I had a conversation with some girls the other day about food. I said that there are very few things that I don’t like. I’m not a picky eater at all and I’ll try pretty much everything.
But this meal – it reminded me of one thing I don’t like. Instant rice. You know, the kind that cooks in 5 minutes. I had some in my pantry and I decided to use it up for this meal. The chicken was really good, but it’s too bad that the bland, tasteless instant rice messed everything up! I’m just glad I used the rest of that rice up and I don’t have to worry about it anymore!
The only other small complaint I had about this meal is that the sauce isn’t very saucy. I would have liked a little more to soak into the rice, so if I were to make this again, I would probably do more sauce. But then again, we are a saucy family!!

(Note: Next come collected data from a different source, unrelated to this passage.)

-- ==== Sys2Proof/Machine/Ops.lean ====
section
/-! DEFINITION. The named operations that every meaning is made of: the parts of the state by name, the ways a meaning ends
(retire, wait, trap), the scalar registers with their full/empty bits, taking a trap and returning from one. -/

namespace Sys2Proof.Machine

/- The harts and units of the package (07 R159, R160). -/

/-- A context of a vector core. -/
def isVector (h : Nat) : Bool := h < 0x10000

/-- A context of a control core. -/
def isControl (h : Nat) : Bool := 0x10000 ≤ h && h < 0x20000

/-- The unit that runs a hart: vector cores 0 to 4,095, then the control cores, the command cores and the Weighbridge
processor. -/
def unitOf (h : Nat) : Nat :=
  if h < 0x10000 then h / 16
  else if h < 0x20000 then 4096 + (h - 0x10000) / 2
  else 4608 + (h - 0x20000)

/-- The context number of a hart in its unit. -/
def ctxOf (h : Nat) : Nat :=
  if h < 0x10000 then h % 16 else if h < 0x20000 then h % 2 else 0

/-- The cluster of a unit; none for a command core. -/
def clusterOfUnit (u : Nat) : Option Nat :=
  if u < 4096 then some (u / 8) else if u < 4608 then some (u - 4096) else none

/-- The die of a unit: a compute die, or I/O die 8 or 9 (command cores 0 to 7 and the Weighbridge processor on die 8). -/
def dieOfUnit (u : Nat) : Nat :=
  match clusterOfUnit u with
  | some c => c / 64
  | none => if u < 4608 + 8 ∨ u = 4624 then 8 else 9

/-- The hart of a context of a vector core. -/
def hartOf (core ctx : Nat) : Nat := 16 * core + ctx

/- The parts of the state by name. -/

/-- A hart. -/
def State.hart (s : State) (h : Nat) : Hart := tblGet (Hart.resetOf h) s.harts h

/-- The state with one hart replaced. -/
def State.setHart (s : State) (h : Nat) (v : Hart) : State := { s with harts := tblSet s.harts h v }

/-- The state with one hart changed. -/
def State.modHart (s : State) (h : Nat) (f : Hart → Hart) : State := s.setHart h (f (s.hart h))

/-- A unit (a vector core, or the like part of another hart). -/
def State.core (s : State) (u : Nat) : Core := tblGet {} s.cores u

/-- The state with one unit replaced. -/
def State.setCore (s : State) (u : Nat) (v : Core) : State := { s with cores := tblSet s.cores u v }

/-- The state with one unit changed. -/
def State.modCore (s : State) (u : Nat) (f : Core → Core) : State := s.setCore u (f (s.core u))

/-- A cluster. -/
def State.cluster (s : State) (c : Nat) : Cluster := tblGet {} s.clusters c

/-- The state with one cluster changed. -/
def State.modCluster (s : State) (c : Nat) (f : Cluster → Cluster) : State :=
  { s with clusters := tblSet s.clusters c (f (s.cluster c)) }

/-- A die. -/
def State.die (s : State) (d : Nat) : Die := tblGet (Die.resetOf d) s.dies d

/-- The state with one die changed. -/
def State.modDie (s : State) (d : Nat) (f : Die → Die) : State := { s with dies := tblSet s.dies d (f (s.die d)) }

/-- A partition. -/
def State.part (s : State) (p : Nat) : Partition := tblGet {} s.parts p

/-- The state with one partition changed. -/
def State.modPart (s : State) (p : Nat) (f : Partition → Partition) : State :=
  { s with parts := tblSet s.parts p (f (s.part p)) }

/-- The control block of a function; a function has the number of its partition. -/
def State.func (s : State) (f : Nat) : Func := tblGet {} s.funcs f

/-- The state with one function changed. -/
def State.modFunc (s : State) (fn : Nat) (f : Func → Func) : State := { s with funcs := tblSet s.funcs fn (f (s.func fn)) }

/-- A shared-weight region. -/
def State.region (s : State) (k : Nat) : Region := tblGet {} s.regions k

/-- A display head. -/
def State.head (s : State) (h : Nat) : Head := tblGet {} s.heads h

/-- A haul port. -/
def State.port (s : State) (p : Nat) : Port := tblGet {} s.ports p

/-- A submission queue of a function. -/
def State.queue (s : State) (fn q : Nat) : Queue := tblGet {} (s.func fn).queues q

/-- The state with one submission queue changed. -/
def State.modQueue (s : State) (fn q : Nat) (f : Queue → Queue) : State :=
  s.modFunc fn (fun c => { c with queues := tblSet c.queues q (f (tblGet {} c.queues q)) })

/-- Add an event that falls due at a time. -/
def State.schedule (s : State) (at_ : Nat) (e : Instr) : State := { s with agenda := s.agenda ++ [(at_, e)] }

/-- Take a fresh free value (notes/assumptions/2.md). -/
def State.takeFree (s : State) : Word × State := (Config.freeValue s.free, { s with free := s.free + 1 })

/-- The count of cycles that a hart reads (08 R211). -/
def State.cycle (s : State) : Word := BitVec.ofNat 64 s.now

/-- Change the vector part of a hart. -/
def Hart.modVec (h : Hart) (f : VecCtx → VecCtx) : Hart := { h with vec := f h.vec }

/-- Change the privileged CSRs of a hart. -/
def Hart.modCsr (h : Hart) (f : Csrs → Csrs) : Hart := { h with csr := f h.csr }

/- How a meaning ends. -/

/-- Why an instruction does not retire. trap and wait leave the state as it was before the instruction; trapWith and
waitWith leave the state they carry, for the effects that the manual keeps (11 R271; 07 R170). -/
inductive Stop where
  | trap (cause : Nat) (tval : Word)
  | trapWith (cause : Nat) (tval : Word) (s : State)
  | illegal (word : Nat)
  | wait (w : Wait)
  | waitWith (w : Wait) (s : State)

/-- A meaning in steps: it changes the state, answers a value, or stops. -/
abbrev M (α : Type) := StateT State (Except Stop) α

/-- Stop with an exception that leaves no effect. -/
def trapM {α : Type} (cause : Nat) (tval : Word) : M α := fun _ => .error (.trap cause tval)

/-- Stop with an exception that keeps the present state. -/
def trapKeepM {α : Type} (cause : Nat) (tval : Word) : M α := fun s => .error (.trapWith cause tval s)

/-- Wait, with no effect. -/
def waitM {α : Type} (w : Wait) : M α := fun _ => .error (.wait w)

/-- Wait, keeping the present state. -/
def waitKeepM {α : Type} (w : Wait) : M α := fun s => .error (.waitWith w s)

/-- The instruction is illegal here (11 R271). -/
def illegalM {α : Type} (i : Instr) : M α := fun _ => .error (.illegal ((encode i).getD 0))

/-- Illegal unless a condition holds. -/
def requireM (ok : Bool) (i : Instr) : M Unit := if ok then pure () else illegalM i

/-- The executing hart. -/
def me : M Hart := fun s => .ok (s.hart s.cur, s)

/-- Change the executing hart. -/
def modMe (f : Hart → Hart) : M Unit := fun s => .ok ((), s.modHart s.cur f)

/-- Apply a function of the state. -/
def modS (f : State → State) : M Unit := fun s => .ok ((), f s)

/-- Ask the state. -/
def askS {α : Type} (f : State → α) : M α := fun s => .ok (f s, s)

/-- Take a fresh free value. -/
def freshM : M Word := fun s => .ok (s.takeFree.1, s.takeFree.2)

/- Traps (11 R266, R269; the RISC-V privileged architecture). Bits of mstatus: SIE 1, MIE 3, SPIE 5, MPIE 7, SPP 8,
MPP 12:11, MPRV 17, SUM 18, MXR 19, TVM 20, TW 21, TSR 22. -/

/-- The number of a privilege mode. -/
def privNat : Priv → Nat
  | .user => 0
  | .supervisor => 1
  | .machine => 3

/-- The privilege mode of a number; the reserved encoding 2 does not arise. -/
def privOf (n : Nat) : Priv := if n = 0 then .user else if n = 1 then .supervisor else .machine

/-- A word with one bit set to a value. -/
def setBitW (w : Word) (i : Nat) (b : Bool) : Word := setWfld w i i (natOf b)

/-- Where a trap vector sends a trap: BASE, and BASE + 4 × cause for an interrupt in vectored mode. -/
def vectorTarget (tvec : Word) (interrupt : Bool) (cause : Nat) : Word :=
  let base := setWfld tvec 1 0 0
  if interrupt ∧ wfld tvec 1 0 = 1 then base + BitVec.ofNat 64 (4 * cause) else base

/-- The value of xcause. -/
def causeWord (interrupt : Bool) (cause : Nat) : Word :=
  if interrupt then BitVec.ofNat 64 (2 ^ 63 + cause) else BitVec.ofNat 64 cause

/-- Whether a trap is taken in S-mode: it comes from U or S and is delegated (11 R266). -/
def trapToS (h : Hart) (interrupt : Bool) (cause : Nat) : Bool :=
  h.priv ≠ .machine && (if interrupt then h.csr.mideleg else h.csr.medeleg).getLsbD cause

/-- A hart that has entered S-mode for a trap. -/
def Hart.enterS (h : Hart) (interrupt : Bool) (cause : Nat) (tval : Word) : Hart :=
  let st := h.csr.mstatus
  let st := setBitW (setBitW (setBitW st 5 (st.getLsbD 1)) 1 false) 8 (h.priv ≠ .user)
  { h with
    csr := { h.csr with mstatus := st, sepc := h.pc, scause := causeWord interrupt cause, stval := tval }
    priv := .supervisor, pc := vectorTarget h.csr.stvec interrupt cause }

/-- A hart that has entered M-mode for a trap. -/
def Hart.enterM (h : Hart) (interrupt : Bool) (cause : Nat) (tval : Word) : Hart :=
  let st := h.csr.mstatus
  let st := setWfld (setBitW (setBitW st 7 (st.getLsbD 3)) 3 false) 12 11 (privNat h.priv)
  { h with
    csr := { h.csr with mstatus := st, mepc := h.pc, mcause := causeWord interrupt cause, mtval := tval }
    priv := .machine, pc := vectorTarget h.csr.mtvec interrupt cause }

What food do you not like?
Smothered Chicken with Brown Rice
adapted from Kraft Foods Food & Family Fall ’09
prep time: 15 minutes
total time: 45 minutes
4 slices bacon, chopped
4 small boneless, skinless chicken breast halves (about 1 lb)

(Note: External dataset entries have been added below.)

/-- What a CSR of a hart reads. -/
def csrRead (s : State) (h a : Nat) : Word :=
  let g := s.hart h
  let c := g.csr
  let v := g.vec
  let u := unitOf h
  match a with
  | 0x100 => c.mstatus &&& sstatusMask
  | 0x104 => c.mie &&& c.mideleg
  | 0x105 => c.stvec
  | 0x106 => c.scounteren
  | 0x10A => c.senvcfg
  | 0x140 => c.sscratch
  | 0x141 => c.sepc
  | 0x142 => c.scause
  | 0x143 => c.stval
  | 0x144 => pendingIrqs s h &&& c.mideleg
  | 0x180 => asOfHart s h
  | 0x300 => c.mstatus ||| 0xA00000000
  | 0x301 => c.misa
  | 0x302 => c.medeleg
  | 0x303 => c.mideleg
  | 0x304 => c.mie
  | 0x305 => c.mtvec
  | 0x306 => c.mcounteren
  | 0x30A => c.menvcfg
  | 0x340 => c.mscratch
  | 0x341 => c.mepc
  | 0x342 => c.mcause
  | 0x343 => c.mtval
  | 0x344 => pendingIrqs s h
  | 0x3A0 => tblGet 0 c.pmpcfg 0
  | 0x3A2 => tblGet 0 c.pmpcfg 2
  | 0xB00 => s.cycle
  | 0xB02 => g.instret
  | 0xF14 => BitVec.ofNat 64 h
  | 0xC00 => s.cycle
  | 0xC02 => g.instret
  | 0xCC0 => BitVec.ofNat 64 v.vlc
  | 0xCC1 => BitVec.ofNat 64 v.vlr
  | 0xCC2 => v.vty.setWidth 64
  | 0xCC3 => v.vrhit
  | 0xCC4 => v.vrlook
  | 0xCC5 => v.vrshare
  | 0xCC6 => v.vsmiss
  | 0x800 => v.vmt.setWidth 64
  | 0x801 => v.vxcls
  | 0x802 => v.vreuse.setWidth 64
  | 0x803 => v.vrm.setWidth 64
  | 0x804 => v.vfflags.setWidth 64
  | 0x805 => v.vrqctl
  | 0x806 => BitVec.ofNat 64 v.vmsp
  | 0x5C0 => c.ktimecmp
  | 0x5C1 => kstatWord s h
  | 0x5C2 => c.kinstr
  | 0x5C3 => if ctxOf h = 0 then kflogWord (s.core u).kflog else 0
  | 0x5C4 => if ctxOf h = 1 then c.kbfail else 0
  | 0x7B0 => c.dcsr ||| 0x40000000
  | 0x7B1 => c.dpc
  | 0x7B2 => c.dscratch0
  | 0x7B3 => c.dscratch1
  | 0x7C0 => kcutWord (s.core u).kcut
  | 0x7C1 => c.kqsel
  | 0x7C2 =>
    ((((queueWords g (wfld c.kqsel 2 0))[wfld c.kqsel 8 4]?).getD [])[wfld c.kqsel 22 16]?).getD 0
  | 0x7C3 => BitVec.ofNat 64 (queueWords g (wfld c.kqsel 2 0)).length
  | _ => if 0x3B0 ≤ a ∧ a ≤ 0x3BF then tblGet 0 c.pmpaddr (a - 0x3B0) else 0

/-- A read has a side effect in one place: interrupt 18 is pending until context 0 reads sip (11 R268). -/
def csrReadEffect (h a : Nat) (s : State) : State :=
  if a = 0x144 then s.modHart h (fun g => { g with irqPending := g.irqPending &&& ~~~ (BitVec.ofNat 64 (2 ^ 18)) }) else s

/- Writes. -/

/-- A trap vector after a write: a reserved MODE leaves the field as it was. -/
def tvecWrite (old v : Word) : Word := if 2 ≤ wfld v 1 0 then setWfld v 1 0 (wfld old 1 0) else v

/-- mstatus after a write of the bits of a mask: a reserved MPP leaves the field as it was. -/
def mstatusWrite (old v mask : Word) : Word :=
  let n := (old &&& ~~~ mask) ||| (v &&& mask)
  if wfld n 12 11 = 2 then setWfld n 12 11 (wfld old 12 11) else n

/-- A 3-bit field that keeps its value where a write is above a limit. -/
def keepAbove (limit old v : Nat) : Nat := if v ≤ limit then v else old

/-- pmpcfg after a write: locked entries keep their byte, and R = 0 with W = 1 is not stored. -/
def pmpcfgWrite (old v : Word) : Word :=
  (List.range 8).foldl (fun w i =>
    let o := wfld old (8 * i + 7) (8 * i)
    let n := wfld v (8 * i + 7) (8 * i) &&& 0x9F
    let keep := bitOf o 7 || (bitOf n 1 && !bitOf n 0)
    setWfld w (8 * i + 7) (8 * i) (if keep then o else n)) 0

/-- Whether pmpaddr i is locked: by its own entry, or as the base of a locked TOR entry above it. -/
def pmpLocked (c : Csrs) (i : Nat) : Bool :=
  bitOf (pmpCfg c i) 7 || (i < 15 && bitOf (pmpCfg c (i + 1)) 7 && fld (pmpCfg c (i + 1)) 4 3 = 1)

/-- The depth of a queue (08 R191). -/
def queueDepth (q : Nat) : Nat := if q < 4 then 4 else if q < 6 then 8 else if q = 6 then 16 else 32

/-- A hart with the word that kqsel selects written (08 R210). -/
def kqdatWrite (g : Hart) (v : Word) : Hart :=
  let q := wfld g.csr.kqsel 2 0
  let e := wfld g.csr.kqsel 8 4
  let w := wfld g.csr.kqsel 22 16
  if q < 6 then
    let l := tblGet [] g.vec.q q
    match l[e]? with
    | some x => g.modVec (fun c => { c with q := tblSet c.q q (setNth l e
        { x with data := BitVec.ofNat 8192 (setFld x.data.toNat (64 * w + 63) (64 * w) v.toNat) }) })
    | none => g
  else if q = 6 then
    match g.vec.q6[e]? with
    | some x => if w < 8 then g.modVec (fun c => { c with q6 := setNth c.q6 e (BitVec.ofNat 512 (setFld x.toNat (64 * w + 63) (64 * w) v.toNat)) }) else g
    | none => g
  else
    match g.q7[e]? with
    | some x => { g with q7 := setNth g.q7 e (if w = 0 then (v, x.2) else if w = 1 then (x.1, v.setWidth 16) else x) }
    | none => g

/-- A list cut or grown with a filler to a length. -/
def toLength {α : Type} (fill : α) (n : Nat) (l : List α) : List α := (l ++ List.replicate (n - l.length) fill).take n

4 large carrots, (1 lb), thinly sliced
1 large onion, chopped
1 cup chicken broth, divided
2 oz 1/3 less fat cream cheese, cubed
3 cups hot cooked brown rice
Cook the bacon in a large nonstick skillet until crisp. Drain on paper towels. Discard drippings from skillet.
Add the chicken to the skillet and cook 5 to 6 minutes on each side, or until internal temperature reaches 165F. Transfer the chicken to a plate and cover to keep warm. Add the vegetables and half of the broth to the skillet. Cover and simmer for 10 minutes or until the vegetables are tender.
Stir in the remaining broth and the cream cheese. Cook, uncovered for 2 minutes or until the cream cheese is melted and the sauce has thickened. Return the chicken to the skillet; cook for 2 minutes or until heated through.
Spoon rice onto a plate; top with chicken, sauce and bacon and serve.